Don't disregard Japanese firms' dissatisfaction
We're extremely concerned to learn that a recent survey by the Japanese External Trade Organisation (Jetro) found that 71 percent of Japanese firms operating in Bangladesh are dissatisfied with the general business environment. The findings are particularly distressing, given the fact that Japan had stated last year that they view Bangladesh "as a frontier for foreign investment," and had expected more investment flowing into our nation in the coming years. Japan also happens to be our biggest bilateral development partner since the inception of our nation. So, if Japanese firms are now increasingly dissatisfied, will we be wrong to glean that the alarm bells posed in this survey also apply to all foreign investors?
The Japanese firms in the survey stated that, compared to other ASEAN countries, Bangladesh's exchange rate volatility, difficulties in procuring local raw materials, shortage of electricity, frequency of power cuts, and complicated customs procedures pose significant barriers to their business operations. The reasons cited by the firms undoubtedly undergird core issues prevailing in our economy today. But the tragedy of the situation is that these issues are indeed easily addressable.
Since the dawn of the crisis, experts have shown great concern regarding the free-falling depreciation of taka. Yet, Bangladesh Bank has repeatedly failed to undertake key measures to pull the brakes on ongoing exchange rate volatility. On the other hand, the ongoing energy crisis fuelled by the authorities' unwillingness to deviate from import-dependent energy policy has put further pressure on the foreign currency reserves, posing various roadblocks for both domestic and foreign businesses to thrive to their full potential. And, needless to say, ease of doing business, such as seamless customs procedures are integral to attracting foreign investment. We need to dramatically shift our current approach and work towards mitigating significant bureaucratic delays and red tape that detract our foreign investors.

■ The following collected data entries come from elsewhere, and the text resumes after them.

theorem mirror_same {M : Nat} {s0 : State} {a0 a1 a2 a3 a4} (h4 : Same M s0 a4) (hm : 1147192 ||| M = M) :
    Same M s0 (mirror a0 a1 a2 a3 a4) := by
  unfold mirror
  repeat' first
    | with_reducible assumption
    | (extract_lets +onlyGivenNames x; first | (refine Same.cut M s0 x ?_ ?_; (focus (dsimp -zeta only [x]; clear x)); rotate_left 1; clear_value x; revert x; intro _ _) | (have hh := fun a => x a; clear hh; dsimp -zeta only [x]; clear x) | (clear_value x; revert x; intro _) | (dsimp -zeta only [x]; clear x))
    | with_reducible refine xchRefuse_same ?_ (Same.sub hm rfl)
    | with_reducible refine writeBy_same ?_ (Same.sub hm rfl)
    | with_reducible refine Same.foldl (fun _ _ _ => ?_) ?_
    | split

theorem markRx_same {M : Nat} {s0 : State} {a0 a1 a2 a3} (h3 : Same M s0 a3) (hm : 65536 ||| M = M) :
    Same M s0 (markRx a0 a1 a2 a3) := by
  unfold markRx
  repeat' first
    | with_reducible assumption
    | (extract_lets +onlyGivenNames x; first | (refine Same.cut M s0 x ?_ ?_; (focus (dsimp -zeta only [x]; clear x)); rotate_left 1; clear_value x; revert x; intro _ _) | (have hh := fun a => x a; clear hh; dsimp -zeta only [x]; clear x) | (clear_value x; revert x; intro _) | (dsimp -zeta only [x]; clear x))
    | with_reducible refine updCan_same ?_ (Same.sub hm rfl)
    | with_reducible refine Same.foldl (fun _ _ _ => ?_) ?_
    | split

theorem canReceiveOp_same {M : Nat} {s0 : State} {a0 a1 a2} (h2 : Same M s0 a2) (hm : 1147192 ||| M = M) :
    Same M s0 (canReceiveOp a0 a1 a2) := by
  unfold canReceiveOp
  repeat' first
    | with_reducible assumption
    | (extract_lets +onlyGivenNames x; first | (refine Same.cut M s0 x ?_ ?_; (focus (dsimp -zeta only [x]; clear x)); rotate_left 1; clear_value x; revert x; intro _ _) | (have hh := fun a => x a; clear hh; dsimp -zeta only [x]; clear x) | (clear_value x; revert x; intro _) | (dsimp -zeta only [x]; clear x))
    | with_reducible refine heardStation_same ?_ (Same.sub hm rfl)
    | with_reducible refine mirror_same ?_ (Same.sub hm rfl)
    | with_reducible refine markRx_same ?_ (Same.sub hm rfl)
    | with_reducible refine busAlive_same ?_ (Same.sub hm rfl)
    | with_reducible refine updCan_same ?_ (Same.sub hm rfl)
    | split
    | with_reducible refine Same.up_fbs ?_ (Same.sub hm rfl)

theorem fbsStatus_same {M : Nat} {s0 : State} {a0 a1 a2} (h2 : Same M s0 a2) (hm : 65544 ||| M = M) :
    Same M s0 (fbsStatus a0 a1 a2) := by
  unfold fbsStatus
  repeat' first
    | with_reducible assumption
    | (extract_lets +onlyGivenNames x; first | (refine Same.cut M s0 x ?_ ?_; (focus (dsimp -zeta only [x]; clear x)); rotate_left 1; clear_value x; revert x; intro _ _) | (have hh := fun a => x a; clear hh; dsimp -zeta only [x]; clear x) | (clear_value x; revert x; intro _) | (dsimp -zeta only [x]; clear x))
    | split
    | with_reducible refine Same.up_reply_fbs ?_ (Same.sub hm rfl) (Same.sub hm rfl)

theorem chCmd_same {M : Nat} {s0 : State} {a0 a1 a2 a3 a4} (h3 : ∀ x0, Same M s0 x0 → Same M s0 (a3 x0)) (h4 : Same M s0 a4) (hm : 65592 ||| M = M) :
    OutSame M s0 (chCmd a0 a1 a2 a3 a4) := by
  unfold chCmd
  repeat' first
    | with_reducible assumption
    | (extract_lets +onlyGivenNames x; first | (refine Same.cut M s0 x ?_ ?_; (focus (dsimp -zeta only [x]; clear x)); rotate_left 1; clear_value x; revert x; intro _ _) | (have hh := fun a => x a; clear hh; dsimp -zeta only [x]; clear x) | (clear_value x; revert x; intro _) | (dsimp -zeta only [x]; clear x))
    | with_reducible refine OutSame.next ?_
    | with_reducible refine h3 _ ?_
    | with_reducible refine regCmd_same (fun x0 k0 => ?_) ?_ (Same.sub hm rfl)
    | with_reducible refine fbsStatus_same ?_ (Same.sub hm rfl)
    | split

theorem execFbsChStart_same {M : Nat} {s0 : State} {a0 a1 a2} (h2 : Same M s0 a2) (hm : 65592 ||| M = M) :
    OutSame M s0 (execFbsChStart a0 a1 a2) := by
  unfold execFbsChStart
  repeat' first
    | with_reducible assumption
    | with_reducible refine OutSame.next ?_
    | with_reducible refine chCmd_same (fun x0 k0 => ?_) ?_ (Same.sub hm rfl)
    | with_reducible refine updCan_same ?_ (Same.sub hm rfl)
    | split

theorem execFbsChStop_same {M : Nat} {s0 : State} {a0 a1 a2} (h2 : Same M s0 a2) (hm : 65592 ||| M = M) :
    OutSame M s0 (execFbsChStop a0 a1 a2) := by
  unfold execFbsChStop
  repeat' first
    | with_reducible assumption
    | with_reducible refine OutSame.next ?_
    | with_reducible refine chCmd_same (fun x0 k0 => ?_) ?_ (Same.sub hm rfl)
    | with_reducible refine updCan_same ?_ (Same.sub hm rfl)

theorem execRecoverChannel_same {M : Nat} {s0 : State} {a0 a1 a2} (h2 : Same M s0 a2) (hm : 65592 ||| M = M) :
    OutSame M s0 (execRecoverChannel a0 a1 a2) := by
  unfold execRecoverChannel
  repeat' first
    | with_reducible assumption
    | with_reducible refine OutSame.next ?_
    | with_reducible refine chCmd_same (fun x0 k0 => ?_) ?_ (Same.sub hm rfl)
    | with_reducible refine updCan_same ?_ (Same.sub hm rfl)

theorem execCanBusOff_same {M : Nat} {s0 : State} {a0 a1} (h1 : Same M s0 a1) (hm : 229904 ||| M = M) :
    OutSame M s0 (execCanBusOff a0 a1) := by
  unfold execCanBusOff
  repeat' first
    | with_reducible assumption
    | with_reducible refine OutSame.next ?_
    | with_reducible refine busOffOp_same ?_ (Same.sub hm rfl)
    | split

theorem execCanBusWatchdog_same {M : Nat} {s0 : State} {a0 a1} (h1 : Same M s0 a1) (hm : 229904 ||| M = M) :
    OutSame M s0 (execCanBusWatchdog a0 a1) := by
  unfold execCanBusWatchdog
  repeat' first
    | with_reducible assumption
    | (extract_lets +onlyGivenNames x; first | (refine Same.cut M s0 x ?_ ?_; (focus (dsimp -zeta only [x]; clear x)); rotate_left 1; clear_value x; revert x; intro _ _) | (have hh := fun a => x a; clear hh; dsimp -zeta only [x]; clear x) | (clear_value x; revert x; intro _) | (dsimp -zeta only [x]; clear x))
    | with_reducible refine OutSame.next ?_
    | with_reducible refine busFaultOp_same ?_ (Same.sub hm rfl)
    | split

theorem execCanFrameReceived_same {M : Nat} {s0 : State} {a0 a1 a2} (h2 : Same M s0 a2) (hm : 1147192 ||| M = M) :
    OutSame M s0 (execCanFrameReceived a0 a1 a2) := by
  unfold execCanFrameReceived
  repeat' first
    | with_reducible assumption
    | with_reducible refine OutSame.next ?_
    | with_reducible refine canReceiveOp_same ?_ (Same.sub hm rfl)
    | split

theorem execCanPeriodicTrigger_same {M : Nat} {s0 : State} {a0 a1} (h1 : Same M s0 a1) (hm : 65552 ||| M = M) :
    OutSame M s0 (execCanPeriodicTrigger a0 a1) := by
  unfold execCanPeriodicTrigger
  repeat' first
    | with_reducible assumption
    | (extract_lets +onlyGivenNames x; first | (refine Same.cut M s0 x ?_ ?_; (focus (dsimp -zeta only [x]; clear x)); rotate_left 1; clear_value x; revert x; intro _ _) | (have hh := fun a => x a; clear hh; dsimp -zeta only [x]; clear x) | (clear_value x; revert x; intro _) | (dsimp -zeta only [x]; clear x))
    | with_reducible refine OutSame.next ?_
    | with_reducible refine canTrigger_same ?_ (Same.sub hm rfl)
    | split
    | with_reducible refine Same.up_fbs ?_ (Same.sub hm rfl)
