theorem celSyncOp_same {M : Nat} {s0 : State} {a0 a1 a2} (h2 : Same M s0 a2) (hm : 8192 ||| M = M) :
    Same M s0 (celSyncOp a0 a1 a2) := by
  unfold celSyncOp
  repeat' first
    | with_reducible assumption
    | (extract_lets +onlyGivenNames x; first | (refine Same.cut M s0 x ?_ ?_; (focus (dsimp -zeta only [x]; clear x)); rotate_left 1; clear_value x; revert x; intro _ _) | (have hh := fun a => x a; clear hh; dsimp -zeta only [x]; clear x) | (clear_value x; revert x; intro _) | (dsimp -zeta only [x]; clear x))
    | with_reducible refine setCelStatus_same ?_ (Same.sub hm rfl)
    | split
    | with_reducible refine Same.up_cel ?_ (Same.sub hm rfl)

theorem postCel_same {M : Nat} {s0 : State} {a0 a1 a2} (h2 : Same M s0 a2) (hm : 8192 ||| M = M) :
    Same M s0 (postCel a0 a1 a2) := by
  unfold postCel
  repeat' first
    | with_reducible assumption
    | (extract_lets +onlyGivenNames x; first | (refine Same.cut M s0 x ?_ ?_; (focus (dsimp -zeta only [x]; clear x)); rotate_left 1; clear_value x; revert x; intro _ _) | (have hh := fun a => x a; clear hh; dsimp -zeta only [x]; clear x) | (clear_value x; revert x; intro _) | (dsimp -zeta only [x]; clear x))
    | with_reducible refine Same.up_cel ?_ (Same.sub hm rfl)

theorem execDstSub_same {M : Nat} {s0 : State} {a0 a1} (h1 : Same M s0 a1) (hm : 8248 ||| M = M) :
    OutSame M s0 (execDstSub a0 a1) := by
  unfold execDstSub
  repeat' first
    | with_reducible assumption
    | with_reducible refine OutSame.next ?_
    | with_reducible refine regCmd_same (fun x0 k0 => ?_) ?_ (Same.sub hm rfl)
    | with_reducible refine postCel_same ?_ (Same.sub hm rfl)

theorem execDstAdd_same {M : Nat} {s0 : State} {a0 a1} (h1 : Same M s0 a1) (hm : 8248 ||| M = M) :
    OutSame M s0 (execDstAdd a0 a1) := by
  unfold execDstAdd
  repeat' first
    | with_reducible assumption
    | with_reducible refine OutSame.next ?_
    | with_reducible refine regCmd_same (fun x0 k0 => ?_) ?_ (Same.sub hm rfl)
    | with_reducible refine postCel_same ?_ (Same.sub hm rfl)

theorem execSyncCalendar_same {M : Nat} {s0 : State} {a0 a1 a2} (h2 : Same M s0 a2) (hm : 8248 ||| M = M) :
    OutSame M s0 (execSyncCalendar a0 a1 a2) := by
  unfold execSyncCalendar
  repeat' first
    | with_reducible assumption
    | with_reducible refine OutSame.next ?_
    | with_reducible refine regCmd_same (fun x0 k0 => ?_) ?_ (Same.sub hm rfl)
    | with_reducible refine postCel_same ?_ (Same.sub hm rfl)
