-- ==== Sys2Proof/Laws/FramePressOps.lean ====
section
/-!
SUPPORT. FramePressOps.lean: for each operation of Machine/PressOps.lean, the components of State it can change: the result agrees with the
state it starts from on every component whose bit in the mask is 0 (the bits as in `Same`).
-/
namespace Sys2Proof.Machine
set_option linter.all false

theorem updChan_same {M : Nat} {s0 : State} {a0 a1 a2} (h2 : Same M s0 a2) (hm : 2048 ||| M = M) :
    Same M s0 (updChan a0 a1 a2) := by
  unfold updChan
  repeat' first
    | with_reducible assumption
    | (extract_lets +onlyGivenNames x; first | (refine Same.cut M s0 x ?_ ?_; (focus (dsimp -zeta only [x]; clear x)); rotate_left 1; clear_value x; revert x; intro _ _) | (have hh := fun a => x a; clear hh; dsimp -zeta only [x]; clear x) | (clear_value x; revert x; intro _) | (dsimp -zeta only [x]; clear x))
    | split
    | with_reducible refine Same.up_prs ?_ (Same.sub hm rfl)

theorem updElem_same {M : Nat} {s0 : State} {a0 a1 a2} (h2 : Same M s0 a2) (hm : 2048 ||| M = M) :
    Same M s0 (updElem a0 a1 a2) := by
  unfold updElem
  repeat' first
    | with_reducible assumption
    | (extract_lets +onlyGivenNames x; first | (refine Same.cut M s0 x ?_ ?_; (focus (dsimp -zeta only [x]; clear x)); rotate_left 1; clear_value x; revert x; intro _ _) | (have hh := fun a => x a; clear hh; dsimp -zeta only [x]; clear x) | (clear_value x; revert x; intro _) | (dsimp -zeta only [x]; clear x))
    | split
    | with_reducible refine Same.up_prs ?_ (Same.sub hm rfl)

theorem newBlock_same {M : Nat} {s0 : State} {a0 a1 a2} (h2 : Same M s0 a2) (hm : 2048 ||| M = M) :
    Same M s0 (newBlock a0 a1 a2) := by
  unfold newBlock
  repeat' first
    | with_reducible assumption
    | (extract_lets +onlyGivenNames x; first | (refine Same.cut M s0 x ?_ ?_; (focus (dsimp -zeta only [x]; clear x)); rotate_left 1; clear_value x; revert x; intro _ _) | (have hh := fun a => x a; clear hh; dsimp -zeta only [x]; clear x) | (clear_value x; revert x; intro _) | (dsimp -zeta only [x]; clear x))
    | with_reducible refine updElem_same ?_ (Same.sub hm rfl)

theorem takeChan_same {M : Nat} {s0 : State} {a0 a1} (h1 : Same M s0 a1) (hm : 2048 ||| M = M) :
    Same M s0 (takeChan a0 a1) := by
  unfold takeChan
  repeat' first
    | with_reducible assumption
    | (extract_lets +onlyGivenNames x; first | (refine Same.cut M s0 x ?_ ?_; (focus (dsimp -zeta only [x]; clear x)); rotate_left 1; clear_value x; revert x; intro _ _) | (have hh := fun a => x a; clear hh; dsimp -zeta only [x]; clear x) | (clear_value x; revert x; intro _) | (dsimp -zeta only [x]; clear x))
    | with_reducible refine updChan_same ?_ (Same.sub hm rfl)
    | split
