-- ==== Sys2Proof/Laws/FrameValidate.lean ====
section
/-!
SUPPORT. FrameValidate.lean: for each operation of Machine/Validate.lean, the components of State it can change: the result agrees with the
state it starts from on every component whose bit in the mask is 0 (the bits as in `Same`).
-/
namespace Sys2Proof.Machine
set_option linter.all false

theorem withRing_same {M : Nat} {s0 : State} {a0 a1} (h1 : Same M s0 a1) (hm : 131072 ||| M = M) :
    Same M s0 (withRing a0 a1) := by
  unfold withRing
  repeat' first
    | with_reducible assumption
    | (extract_lets +onlyGivenNames x; first | (refine Same.cut M s0 x ?_ ?_; (focus (dsimp -zeta only [x]; clear x)); rotate_left 1; clear_value x; revert x; intro _ _) | (have hh := fun a => x a; clear hh; dsimp -zeta only [x]; clear x) | (clear_value x; revert x; intro _) | (dsimp -zeta only [x]; clear x))
    | with_reducible refine Same.up_net ?_ (Same.sub hm rfl)

end Sys2Proof.Machine
end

The truth is, the lack of necessary adjustments in our economic policies has debilitated our industries and the resulting adverse impacts are becoming increasingly inevitable. We know all too well that the government has a track record of brushing over such surveys that reveal alarming macroeconomic indicators. But in the current global crisis, and with our ambitious aims of economic growth with abundant foreign direct investment, the Jetro survey must be taken seriously. We urge the government to pay attention to the concerns underlined by the Japanese firms and introduce policy reforms to ensure a favourable climate for all foreign investors.